The two power stations - "A", a humungous, foursquare chunk of 1960s concrete, complete with outsize transom windows; "B" a 1980s plinth of dark, yet iridescent blue steel, topped off by a vast golf ball of a dome - squat in back of the dunes, willing you to impose your own imaginative vision on them. The Supreme Ruler of the Entire Known Universe will probably take a lease on "B" some time in the future, furnishing it with 100-metre-long smoked glass coffee tables and square hectares of quarry tiling. "A" will become a charmingly recherché guest annex.

The interzone between the fortified plutonium piles and the sea has been landscaped since I was last here, dinky hillocks skilfully mounded by British Nuclear Fuels, then planted with reed, furze, and alien-flesh samphire.

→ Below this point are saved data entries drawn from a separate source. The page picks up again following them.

-- ==== Sys2Proof/Machine/State.lean ====
section
/-!
DEFINITION. Sys2Proof/Machine/State.lean: the state of one Tally and one Hub as plain data, and the state after reset.
The registers of both parts are one store of register fields (`Cells`); what the spec gives beside the registers is
typed fields.
-/
namespace Sys2Proof.Machine

/-- The block has no fault: every error the spec describes is a recorded syndrome, a counter or an interrupt, and the
block goes on. -/
inductive Fault
  deriving DecidableEq, Repr

/-- Why a command is not executed. -/
inductive Refusal
  /-- Raised by an arm of `exec` whose command has no meaning yet. Safe: nothing can be proved about a state that is
  not reached. -/
  | notModelled (mnemonic : String)
  deriving DecidableEq, Repr

/-- The register store: the fields whose value has been set since reset. A field that is not listed holds its reset
value. -/
abbrev Cells := List (RegKey × Nat)

/-! ### Longcase (03_longcase_time.md) -/

/-- Servo states (R66), in the encoding of TQ.STATE (R87): 0 UNSET, 1 ACQUIRE, 2 LOCKED, 3 HOLDOVER. -/
inductive Servo | unset | acquire | locked | holdover
  deriving DecidableEq, Repr, Inhabited

/-- One Longcase and its servo. -/
structure Longcase where
  /-- R58: whole nanoseconds since the PTP epoch (seconds × 1,000,000,000 + nanoseconds). -/
  ns : Nat
  /-- R58: the 32-bit fraction, in 2^-32 ns. -/
  frac : Nat
  /-- R57: the live increment of one tick, in 2^-32 ns. -/
  incr : Nat
  /-- Timebase ticks since power-on. -/
  ticks : Nat
  servo : Servo
  /-- R65: the integral, in ps. -/
  integ : Int
  /-- R65: the frequency term in force, ppb. -/
  freq : Int
  /-- R87 TQ.SLEW: the proportional term is at its SLEW_MAX bound. -/
  slew : Bool
  /-- R66: consecutive measurements within the lock threshold, in ACQUIRE. -/
  good : Nat
  /-- R66: consecutive measurements beyond four times the threshold, in LOCKED. -/
  bad : Nat
  /-- R66: consecutive expected measurements missing. -/
  miss : Nat
  deriving DecidableEq, Repr, Inhabited

/-- R75, R76: the time-bus announcement waiting for its pulse. -/
structure TbAnn where
  /-- The announced time in nanoseconds. -/
  time : Nat
  /-- The announcement obeys R76. -/
  ok : Bool
  /-- Longcase time of its last beat. -/
  at_ : Nat
  deriving DecidableEq, Repr

/-- R69: the tracker of one Hub source. -/
structure Tracker where
  /-- Offset of the Longcase from the source, ps; none before the first measurement. -/
  ofs : Option Int
  /-- R69: validity. -/
  valid : Bool
  /-- Longcase time of the last measurement, and its nominal interval in ns. -/
  last : Nat
  interval : Nat
  /-- Longcase time since which the tracker has been valid (R71). -/
  since : Nat
  /-- The announce receipt timeout of the domain has expired (R69). -/
  annOut : Bool
  /-- The site time state of the last Announce extension (R86). -/
  site : Option Nat
  /-- IEEE 1588 delay mechanism: reference-plane receive time of the last Sync awaiting its Follow_Up, its forward delay t2 − t1, transmit time of
  the last Delay_Req or Pdelay_Req, receive time of its answer, the peer's receive time, and the mean path delay, ps. -/
  syncRx : Option Int
  fwd : Option Int
  reqTx : Option Int
  respRx : Option Int
  peerRx : Option Int
  delay : Int
  /-- The port its last measurement came in on. -/
  port : Nat
  deriving DecidableEq, Repr

/-- R83–R86: the time-transfer exchange of the REACH tracker. -/
structure ReachTT where
  /-- Longcase time the last exchange was started, and t1 of the exchange in progress, ps. -/
  started : Option Nat
  t1 : Option Int
  /-- Round trip of the last completed exchange, ps. -/
  rtt : Option Int
  /-- The stable run: Longcase time of its first exchange, exchanges in it, sums of t2 − t1 and of t4 − t3, ps. -/
  runStart : Option Nat
  runCount : Nat
  runFwd : Int
  runRev : Int
  deriving DecidableEq, Repr

/-! ### Bureau (17_observability.md) -/

/-- A Bureau entry (R434) before the store gives it a sequence number and calendar fields. -/
structure BurEntry where
  seq : Nat
  sev : Nat
  prov : Bool
  fw : Bool
  leap : Bool
  host : Bool
  die : Nat
  blk : Nat
  inst : Nat
  code : Nat
  sec : Nat
  ns : Nat
  tgen : Nat
  tq : Nat
  utcOfs : Nat
  year : Nat
  month : Nat
  day : Nat
  hour : Nat
  minute : Nat
  second : Nat
  payload : List Nat
  deriving DecidableEq, Repr

/-! ### The Tally -/

/-- R109: a step mark in the buffer. -/
structure Mark where
  kind : Nat
  slot : Nat
  id : Nat
  tag : Nat
  step : Nat
  /-- Longcase time of the tick that accepted it, ns. -/
  time : Nat
  deriving DecidableEq, Repr

/-- A symmetric key a unit holds: its epoch and its value. -/
structure Key where
  epoch : Nat
  val : Nat
  deriving DecidableEq, Repr

/-- A closed window waiting for its record to be sealed (R106, R131). -/
structure WinRec where
  slot : Nat
  job : Nat
  k : Nat
  win : Nat
  /-- Start of the interval and its end, ns. -/
  start : Nat
  stop : Nat
  /-- R456: forced snapshot of a freeze. -/
  snapshot : Bool
  /-- R103: one exact delta per hot-list entry carried, in list order. -/
  hot : List Nat
  /-- R104: (counter, value) of the slow batch carried. -/
  slow : List (Nat × Nat)
  /-- R108: (gauge, last, smallest, largest). -/
  gauges : List (Nat × Int × Int × Int)
  marks : List Mark
  markDrops : Nat
  /-- R112: owned partitions, ascending, and the shares of the window. -/
  owned : List Nat
  shares : List (Nat × Nat)
  total : Nat
  unattr : Nat
  /-- Residency ticks in the window. -/
  res : List Nat
  tgen : Nat
  tq : Nat
  epoch : Nat
  dst : List Nat
  deriving DecidableEq, Repr

/-- A frame of the egress buffer (R129). -/
structure EgFrame where
  /-- Traffic class. -/
  cls : Nat
  /-- The 66-byte header with the fields of R129 filled in (the UDP checksum and the FCS are not computed, log entry 4). -/
  head : List Nat
  hdr : QrpHdr
  seg : Nat
  segs : Nat
  /-- Sealed bytes of this segment. -/
  len : Nat
  body : Sealed
  /-- The job slot whose record the frame carries. -/
  slot : Option Nat
  /-- R144: the calendar slot the frame was placed in. -/
  due : Option Nat
  deriving DecidableEq, Repr

/-- Keys and inlet state of one job slot (R135, R137, R139). -/
structure SlotKeys where
  cur : Option Key
  next : Option Key
  prev : Option Key
  /-- Window length code and closing boundary of the last window of the previous key's epoch. -/
  prevK : Nat
  prevEnd : Nat
  /-- R137: window and revision of the last accepted verdict. -/
  lastVerd : Option (Nat × Nat)
  /-- R139: the window in which the slot last accepted an action. -/
  action : Option Nat
  deriving DecidableEq, Repr

/-- The command keys of a Tally (R420): current, previous with the end of its overlap, next with its appointment. -/
structure CmdKeys where
  cur : Option Key
  prev : Option (Key × Nat)
  next : Option (Key × Nat)
  deriving DecidableEq, Repr, Inhabited

/-- A job slot's window in progress (R101–R112). -/
structure TSlot where
  /-- Index of the window in progress (R42). -/
  win : Nat
  /-- Longcase time its window in progress was joined at. -/
  start : Nat
  /-- R101: a record of the window in progress may be built. -/
  build : Bool
  /-- Counter values at the window's start (R103): (counter, value), counters at 0 left out. -/
  base : List (Nat × Nat)
  /-- R112: energy shares of the split intervals ended inside the window: (partition × 16 + queue, fJ). -/
  shares : List (Nat × Nat)
  unattr : Nat
  total : Nat
  /-- Residency counters PWR_RES_* at the window's start. -/
  res : List Nat
  /-- R108: smallest and largest sample of a gauge in the window. -/
  gauges : List (Nat × Int × Int)
  /-- R110: marks dropped since the slot's previous record; records dropped since (R136, R147). -/
  markDrops : Nat
  recDrops : Nat
  /-- R43: the key epoch and the record destination live at the window's start. -/
  epoch : Nat
  dst : List Nat
  /-- R79: windows closed since the last accepted verdict. -/
  verdWins : Nat
  deriving DecidableEq, Repr

/-- A digest in progress (R338): the state, its STEP mark, the extents it began with, the epoch it is taken under and the
job key of that epoch. -/
structure DigRun where
  slot : Nat
  step : Nat
  mark : Nat
  exts : List Extent
  epoch : Nat
  key : Nat
  deriving DecidableEq, Repr

/-- A replay ordered (R345): its identifier and bin shift, the job key its digest is taken under, and the time of RPL_READY. -/
structure DigRpl where
  slot : Nat
  step : Nat
  id : Nat
  shift : Nat
  key : Nat
  ready : Nat
  deriving DecidableEq, Repr

/-- One Tally beside its registers. -/
structure Tally where
  lcs : Longcase
  /-- Job slots 0–3 (R36): windows in progress; keys and inlet state. -/
  slots : List TSlot
  keys : List SlotKeys
  cmd : CmdKeys
  /-- R409–R412: the identity key is rebuilt; the latched ANCHOR. -/
  identity : Bool
  anchor : Option Nat
  /-- R112: energy of the split interval in progress, fJ; counter values at its start; Longcase time of the last split
  end. -/
  nrgWin : Nat
  splitBase : List (Nat × Nat)
  splitAt : Option Nat
  /-- R110: the mark buffer, oldest first. -/
  marks : List Mark
  /-- R104: index of the slow window in progress; the last slow batch: boundary time, (counter, value, JOBMASK). -/
  slowWin : Nat
  slow : Option (Nat × List (Nat × Nat × Nat))
  /-- R107: ev_clk cycles since the last FREQ sample and its time. -/
  evCycles : Nat
  freqAt : Nat
  /-- R113: the last 10,000 power samples, nW, newest first; samples since the limiter was enabled; consecutive clean
  samples in THROTTLE. -/
  samples : List Nat
  limCount : Nat
  clean : Nat
  /-- R116: Longcase time of the cap_upd awaiting cap_ack and whether it has timed out; time of the last application of the CAP page (R115). -/
  capUpd : Option (Nat × Bool)
  capLast : Option Nat
  /-- R95: fclk_req, fclk_ack, Longcase time fclk_req rose, and whether fclk_ack is already counted late. -/
  fclkReq : Bool
  fclkAck : Bool
  fclkAt : Nat
  /-- R98: tch_out_addr with tch_out_tok, once driven. -/
  tchOut : Option Nat
  /-- R96, R98: an address of 16 or above was seen: UNADDRESSED until the next reset. -/
  chainDead : Bool
  /-- Closed windows whose record is not yet sealed. -/
  recs : List WinRec
  /-- R147: the egress buffer, oldest first; the frame on the egress stream. -/
  egress : List EgFrame
  sending : Option EgFrame
  /-- R143: class tokens and ceiling tokens in 2^-10 byte; the 250 ns slot of the last refill. -/
  clsTok : List Nat
  ceilTok : Nat
  refillAt : Nat
  /-- R146: class rates live when fclk was gated; a SHP appointment applied since. -/
  gatedRates : List Nat
  shpPend : Bool
  /-- R148: the entry of the gate control list in force. -/
  gateEntry : Nat
  /-- R338: the digest in progress, the replay held or in progress; (slot, epoch, next digest sequence) (R339). -/
  digRun : Option DigRun
  digRpl : Option DigRpl
  digSeq : List (Nat × Nat × Nat)
  /-- R503: TEST MODE is asserted. -/
  testMode : Bool
  ann : Option TbAnn
  /-- Longcase time of the last tb_pulse (R77). -/
  pulseAt : Option Nat
  /-- Bureau store (R433) and the entries on their way to it. -/
  burStore : List BurEntry
  burPend : List BurEntry
  /-- R437: LEAP_EXPIRED has been raised for the table in force. -/
  leapExpired : Bool
  deriving DecidableEq, Repr, Inhabited

/-! ### The Hub -/

/-- One generation of a job slot's settings on an ingest die (R173): the instant from which it governs windows that start then or
later. -/
structure JobGen where
  from_ : Nat
  slot : Nat
  job : Nat
  k : Nat
  late : Nat
  home : Nat
  pg : Nat
  sealO : Nat
  verdO : Nat
  hold : Nat
  gen : Nat
  epoch : Nat
  fields : List TField
  deriving DecidableEq, Repr

/-- A frame set in reassembly (R174 check 4): the header, the segment count, the segments held (index, length, data), the SFD times of
the first and last arriving segments, ns. -/
structure Reasm where
  hdr : QrpHdr
  segs : Nat
  parts : List (Nat × Nat × Sealed)
  tFirst : Nat
  tLast : Nat
  /-- The fabric port of the last segment (R320). -/
  port : Nat
  deriving DecidableEq, Repr

/-- One ingest unit (R170, R171, R173, R195): its settings generations and maps, newest first; frame sets in reassembly; frames held in
the port buffers during a freeze (port, SFD time, frame). -/
structure IngDie where
  gens : List JobGen
  maps : List (Nat × List Nat)
  reasm : List Reasm
  held : List (Nat × Nat × QFrame)
  deriving DecidableEq, Repr

/-- A record of a job's window table (R181, R457): the sealed data's header and plaintext, class, SFD time of the last segment, the
ingest die. -/
structure TabRec where
  body : Sealed
  late : Bool
  snapshot : Bool
  tLast : Nat
  die : Nat
  deriving DecidableEq, Repr

/-- The state of one job window on one ingest die (R172, R180). -/
structure Partial where
  fields : List FState
  records : Nat
  late : Nat
  deriving DecidableEq, Repr

/-- A snapshot on its way to the home die (R179, R180, R189): its revision, the eight partials, the dies whose lanes differ and await
re-reduction. -/
structure Snap where
  rev : Nat
  parts : List Partial
  failed : List Nat
  deriving DecidableEq, Repr

/-- An aggregate held: its level, sender and latest revision (R193, R194). -/
structure Contrib where
  level : Nat
  contrib : Nat
  rev : Nat
  agg : Agg
  deriving DecidableEq, Repr
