-- ==== Sys2Proof/Machine/Tile.lean ====
section
/-!
DEFINITION. Sys2Proof/Machine/Tile.lean: one tile: its SRAM, its queues and the completion of descriptors, its power states
and wake schedule, its sequencer (06_hub_package.md R155, R162, R163; 09_tile_execution.md R228–R233, R237–R239, R249–R254, R257, R258).
-/
namespace Sys2Proof.Machine
open Reg

/-- R155: the tiles of the population. -/
def tileCount (c : Parts) : Nat := if c.qh40 then 768 else 1536

def getTile (s : State) (t : Nat) : Tile := ((s.hub.tiles.find? (fun x => x.1 == t)).map (·.2)).getD Tile.reset

/-- Replace a tile's record. -/
def putTile : List (Nat × Tile) → Nat → Tile → List (Nat × Tile)
  | [], t, x => [(t, x)]
  | (u, y) :: l, t, x => if u = t then (t, x) :: l else (u, y) :: putTile l t x

def setTile (s : State) (t : Nat) (x : Tile) : State := { s with hub := { s.hub with tiles := putTile s.hub.tiles t x } }

/-! ### SRAM (R239) -/

def sramSize : Nat := 0x400000

def Tile.write (x : Tile) (a : Nat) (bs : List (Nat × Bool)) : Tile :=
  let r := writePoisoned x.sram x.poison 8 a bs
  { x with sram := r.1, poison := r.2 }

def Tile.read (x : Tile) (a n : Nat) : List (Nat × Bool) := readPoisoned x.sram x.poison 8 a n

/-- A word of the range is poisoned. -/
def Tile.poisoned (x : Tile) (a n : Nat) : Bool := x.poison.any (fun w => decide (w * 8 < a + n) && decide (a < w * 8 + 8))

/-! ### Power states (R162) -/

namespace PS
/-! TIL_STAT.PSTATE (R257). -/
def ACTIVE : Nat := 0
def GATED : Nat := 1
def PARKED : Nat := 2
def ENTERING : Nat := 3
def WAKING : Nat := 4
def RETIRED : Nat := 5
end PS

namespace Seq
/-! TIL_STAT.SEQ (R228). -/
def HALTED : Nat := 0
def RUNNING : Nat := 1
def ASLEEP : Nat := 2
def FAULT : Nat := 3
end Seq

def pstate (s : State) (t : Nat) : Nat := s.rd (Pg.til t) TIL_STAT_PSTATE
def seqState (s : State) (t : Nat) : Nat := s.rd (Pg.til t) TIL_STAT_SEQ

/-- The tile is in the population and runs: ACTIVE and not frozen. -/
def tileRuns (s : State) (t : Nat) : Bool :=
  decide (t < tileCount s.cfg) && pstate s t == PS.ACTIVE && !isFrozen s (Pg.til t)

/-- The sequencer executes (R228). -/
def seqRuns (s : State) (t : Nat) : Bool := tileRuns s t && seqState s t == Seq.RUNNING

def getQ (x : Tile) (q : Nat) : TQueue := x.queues.getD q TQueue.reset
def setQ (x : Tile) (q : Nat) (v : TQueue) : Tile := { x with queues := x.queues.set q v }

/-- Replace a queue; TIL_QSTATn.HELD follows. -/
def putQ (s : State) (t q : Nat) (v : TQueue) : State :=
  (setTile s t (setQ (getTile s t) q v)).wr (Pg.til t) (TIL_QSTAT_HELD q) v.held.length

def queuesEmpty (x : Tile) : Bool := x.queues.all (fun q => q.held.isEmpty)

/-- R162: a sleep request is served once the queues are empty. -/
def serveSleep (s : State) (t : Nat) : State :=
  let x := getTile s t
  match x.sleep with
  | some d =>
    if pstate s t = PS.ACTIVE ∧ queuesEmpty x then
      setTile (s.wr (Pg.til t) TIL_STAT_PSTATE PS.ENTERING) t { x with sleep := none, depth := d }
    else s
  | none => s

/-! ### The wake schedule (R249, R250) -/

/-- The window length of the schedule, and its ACTIVE_OFS in ns. -/
def schedLen (s : State) (t : Nat) : Nat := 125000 * 2 ^ s.rd (Pg.til t) TIL_SCHED_K
def activeOfs (s : State) (t : Nat) : Nat := s.rd (Pg.til t) TIL_SCHED_ACTIVE_OFS * 1000
def schedOn (s : State) (t : Nat) : Bool := s.flag (Pg.til t) TIL_SCHED_EN && !s.isUnset .hub

/-- How long before the active instant a tile at a depth is woken. -/
def wakeLead (depth : Nat) : Nat := if depth = PS.PARKED then 25000 else 2000

/-- The time from now to the next instant that lies `lead` before an active instant. -/
def toNext (s : State) (t lead : Nat) : Nat :=
  let l := schedLen s t
  let p := (activeOfs s t + l - lead % l) % l
  let m := s.now .hub % l
  if m ≤ p then p - m else l - m + p

/-- R249: the wake instant of a tile at a depth has passed and its active instant has not. -/
def wakeDue (s : State) (t depth : Nat) : Bool :=
  schedOn s t && decide (toNext s t 0 ≤ wakeLead depth) && decide (0 < toNext s t 0)

/-- R162, R163: a wake reaches the tile. -/
def wakeTile (s : State) (t : Nat) : State :=
  let x := getTile s t
  let p := pstate s t
  if p = PS.GATED ∨ p = PS.PARKED then
    setTile ((s.wr (Pg.til t) TIL_STAT_PSTATE PS.WAKING).incr (Pg.hBur (t / 32)) BUR_AOC 6) t { x with depth := p }
  else if p = PS.ENTERING then setTile s t { x with wakeP := true }
  else s

/-- R250: the depth a request is served at; 0 where it is not served. -/
def servedDepth (s : State) (t d : Nat) : Nat :=
  let d := min d (s.rd (Pg.til t) TIL_SCHED_SLEEP)
  if d = 0 then 0
  else if !schedOn s t then d
  else
    let d := if d = 2 ∧ toNext s t 25000 < 28000 then 1 else d
    if d = 1 ∧ toNext s t 2000 < 3000 then 0 else d

/-- R162, R163, R250: a gate (1) or park (2) request reaches the tile. -/
def sleepTile (s : State) (t d : Nat) : State :=
  let p := pstate s t
  let d := servedDepth s t d
  let x := getTile s t
  if d = 0 ∨ p = PS.RETIRED then s
  else if p = PS.GATED then
    if d = 2 then setTile (s.wr (Pg.til t) TIL_STAT_PSTATE PS.ENTERING) t { x with depth := 2 } else s
  else if p = PS.PARKED then s
  else serveSleep (setTile s t { x with sleep := some d }) t

/-- The active instant of a window on a tile: twin, tevent.WAKE, and WAKE_LATE where the tile is not ACTIVE (R249, R251). `freeze`: the
instant lay inside a freeze and counts no lateness (R253). -/
def activeInstant (s : State) (t n : Nat) (freeze : Bool) : State :=
  let x := getTile s t
  let late := pstate s t != PS.ACTIVE && !freeze
  let s := setTile s t { x with twin := n % 2 ^ 32, tevent := Nat.lor x.tevent 1, active := some n,
                                wakeRun := if late then x.wakeRun + 1 else if freeze then x.wakeRun else 0 }
  if late then raise (syn (s.bump (Pg.til t) TIL_LATE_WAKE) (Pg.til t) Syn.LATE) (Pg.til t) Irq.TIL_WAKE_LATE { win := n }
  else s

/-- R163, R253: at release the requests a freeze held are served in arrival order. -/
def serveHeld (s : State) (t : Nat) : State :=
  let x := getTile s t
  x.held.foldl (fun s r => match r with
    | .wake => wakeTile s t
    | .sleep d => sleepTile s t d
    | .active n => activeInstant s t n true) (setTile s t { x with held := [] })

/-- Serve a request, or hold it while the page is frozen (R163). -/
def tileRequest (s : State) (t : Nat) (r : TReq) : State :=
  if isFrozen s (Pg.til t) then
    let x := getTile s t
    setTile s t { x with held := x.held ++ [r] }
  else match r with
    | .wake => wakeTile s t
    | .sleep d => sleepTile s t d
    | .active n => activeInstant s t n false

/-! ### Completion (R231, R237, R238) -/

/-- A status word (R229, R238). -/
def statusWord (code progress : Nat) : Nat := progress % 2 ^ 24 * 2 ^ 8 + code

/-- The head of a queue completes. -/
def completeHead (s : State) (t q code progress : Nat) : State :=
  let v := getQ (getTile s t) q
  match v.held with
  | [] => s
  | d :: rest =>
    let s := putQ s t q { v with held := rest, run := .waiting,
                                 hist := ((d.ticket, statusWord code progress) :: v.hist).take 32 }
    let s := s.wr (Pg.til t) (TIL_QSTAT_DONE q) d.ticket
    if code ≠ 0 then s.wr (Pg.til t) (TIL_QSTAT_LAST_ERR q) code else s

/-- The descriptors a FLUSH marked complete with STATE as they reach the head. -/
def dropFlushed (s : State) (t q : Nat) : List TDesc → State
  | [] => s
  | d :: rest => if d.flushed then dropFlushed (completeHead s t q Syn.STATE 0) t q rest else s

/-- Set the halt of a queue (R237): TIL_STAT.QHALT and QHALT. -/
def haltQueue (s : State) (t q code ticket : Nat) : State :=
  let s := syn s (Pg.til t) code .block false (0x064 + 4 * q) ticket
  raise (s.wr (Pg.til t) TIL_STAT_QHALT (putBit (s.rd (Pg.til t) TIL_STAT_QHALT) q true)) (Pg.til t) Irq.TIL_QHALT

def isHalted (s : State) (t q : Nat) : Bool := bit (s.rd (Pg.til t) TIL_STAT_QHALT) q

/-- R237: the FLUSH of a queue. -/
def flushQueue (s : State) (t q : Nat) : State :=
  let v := getQ (getTile s t) q
  let mark (l : List TDesc) := l.map (fun d => { d with flushed := true })
  let s' := match v.run, v.held with
    | _, [] => s
    | .refused code, d :: rest =>
      let s := putQ s t q { v with held := d :: mark rest }
      dropFlushed (completeHead s t q code 0) t q (mark rest)
    | .waiting, held => dropFlushed (putQ s t q { v with held := mark held }) t q (mark held)
    | _, d :: rest => putQ s t q { v with held := d :: mark rest }
  serveSleep (s'.wr (Pg.til t) TIL_STAT_QHALT (putBit (s'.rd (Pg.til t) TIL_STAT_QHALT) q false)) t

def flushAll (s : State) (t : Nat) : State := (List.range 4).foldl (fun s q => flushQueue s t q) s

/-- R231: a descriptor whose effect is made completes: its ticket is complete, its status kept; poison it consumed is raised; it halts
its queue where it was refused on its way (R238, R276). -/
def execDescriptorComplete (t : Nat) (q : BitVec 2) (s : State) : Host.Outcome State Fault Refusal :=
  let v := getQ (getTile s t) q.toNat
  match v.run, v.held with
  | .done code progress halts, d :: rest =>
    if tileRuns s t then
      let s := completeHead s t q.toNat code progress
      let s := if code = Syn.POISON then tilePoison (raise s (Pg.til t) Irq.POISON) t ((getTile s t).active.getD (getTile s t).twin) else s
      let s := if halts then haltQueue s t q.toNat code d.ticket else s
      .next (serveSleep (dropFlushed s t q.toNat rest) t)
    else .next s
  | _, _ => .next s

/-! ### Accesses of the TIL page -/

/-- R16, R254, R454: what refuses an access of a tile's page; 0 where it is allowed. -/
def tilAccess (s : State) (t : Nat) : Nat :=
  if t ≥ tileCount s.cfg then Syn.ABSENT else if isFrozen s (Pg.til t) then Syn.STATE else 0

/-- A write of the TIL page that is accepted does `f`; a refusal is recorded (R16, R21). -/
def tilWrite (s : State) (t off : Nat) (ag : Agent) (f : State → State) : State :=
  match tilAccess s t with
  | 0 => f s
  | 8 => syn s (absentPage s .hub) Syn.ABSENT ag false off
  | c => syn s (Pg.til t) c ag false off

/-- A request of TIL_CTRL, but that a freeze holds it (R163). -/
def tilRequest (s : State) (t : Nat) (ag : Agent) (r : TReq) : State :=
  if t ≥ tileCount s.cfg then syn s (absentPage s .hub) Syn.ABSENT ag false 0x040
  else if pstate s t = PS.RETIRED then (if r = .wake then syn s (Pg.til t) Syn.STATE ag false 0x040 else s)
  else tileRequest s t r

/-- R237: TIL_QCTRL.FLUSH. -/
def execQueueFlush (t : Nat) (ag : Agent) (mask : BitVec 4) (s : State) : Host.Outcome State Fault Refusal :=
  .next (tilWrite s t 0x060 ag (fun s => (setBits 4 mask.toNat).foldl (fun s q => flushQueue s t q) s))

/-- R162: TIL_CTRL.WAKE; refused with STATE on a retired tile. -/
def execWake (t : Nat) (ag : Agent) (s : State) : Host.Outcome State Fault Refusal := .next (tilRequest s t ag .wake)
/-- R162: TIL_CTRL.GATE. -/
def execGate (t : Nat) (ag : Agent) (s : State) : Host.Outcome State Fault Refusal := .next (tilRequest s t ag (.sleep 1))
/-- R162, R250: TIL_CTRL.PARK. -/
def execPark (t : Nat) (ag : Agent) (s : State) : Host.Outcome State Fault Refusal := .next (tilRequest s t ag (.sleep 2))

/-- R162, R163: the entry into a sleeping state ends (a change in progress completes during a freeze); a wake that waited for it, or whose
instant has passed (R249), is served. -/
def execTileSleepEntered (t : Nat) (s : State) : Host.Outcome State Fault Refusal :=
  let x := getTile s t
  if t < tileCount s.cfg ∧ pstate s t = PS.ENTERING ∧ queuesEmpty x = true then
    let s := s.wr (Pg.til t) TIL_STAT_PSTATE x.depth
    let s := if seqState s t = Seq.RUNNING then s.wr (Pg.til t) TIL_STAT_SEQ Seq.ASLEEP else s
    let s := setTile s t { x with wakeP := false }
    let s := if isFrozen s (Pg.til t) then s
             else if x.sleep = some 2 ∧ x.depth = 1 then sleepTile (setTile s t { getTile s t with sleep := none }) t 2 else s
    .next (if x.wakeP ∨ wakeDue s t x.depth = true then tileRequest s t .wake else s)
  else .next s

But offshore the two platforms which mark the intake and outflow of the power stations' cooling system remain charmingly iron, streaked with rust and guano, capped by wheeling gulls. This plot of water is a few degrees warmer than the surrounding North Sea, so it attracts fish, fowl and fishermen, links in a strange food chain. The fishermen come mostly from the Midlands. Having headed due east, as if summoned by some collective, phylogenetic impulse, they erect their little nylon huts on the beach and sit until dawn, dabbling their lines in the Roentgen briny, sucking on filter tips and cans of Stella Artois, a peculiar temporary settlement of moody anchorites.

The beach has a visitor car park and a prefab tea shop dubbed, appropriately enough, Sizewell "T"; while on the shingle lies the fag end of a centuries-old inshore fishing fleet, clinker built and tar-caulked. But neither industry nor leisure can truly impose itself on Sizewell, where the collision between crumbling coastline and human artefact with a guaranteed lethal half-life of tens of thousands of years, induces a sense of exhilarating queasiness: deep time interpenetrating every grain of sand.

The small boys demanded an isolated camping spot, so their mother and I hauled our equipment along the beach, to where the BNFL land marches with the Mimsmere Nature Reserve. Here, in a thicket of dwarf oaks, we erected our two-person tent.

Darkness fell and sausages were eaten, then it was back to the beach for a bonfire. The Matriarch arranged driftwood against a half-buried concrete dragon's tooth with an artistry that would've caused Richard Long to tear his own heart out with envy and throw it, still beating, to the ground. The oily spars burnt green and purple, the slack waves rattled the shingle, we were snug in a little sitting room carved out of the soft night.

The following afternoon, heading back to the Great Wen, I turned the car off the road on to a track. I wanted to see a house that I remembered from 10 years before. A perfectly nice, dyad of farm labourers' cottages, tucked up in a dell within a hundred metres of the fizzing, popping hank of power lines, that loop from the power stations to the first of the pylons, then march, seriatim, across the flat lands in the direction of Ipswich.

A decade before the house was untenanted, and it was difficult to imagine who would want to reside in this potential cancer risk; but now there was a young, well-spoken man, tinkering with an immaculate vintage motorcycle in the garage. We chatted a bit, and he laughingly acknowledged the preposterous character of the dwelling. Our six-year-old, sensing a toehold, chimed up from the back seat: "Excuse me, when we come back here again, can we visit your house properly?" Clearly he is another psychogeographer in the making. Sizewell, again.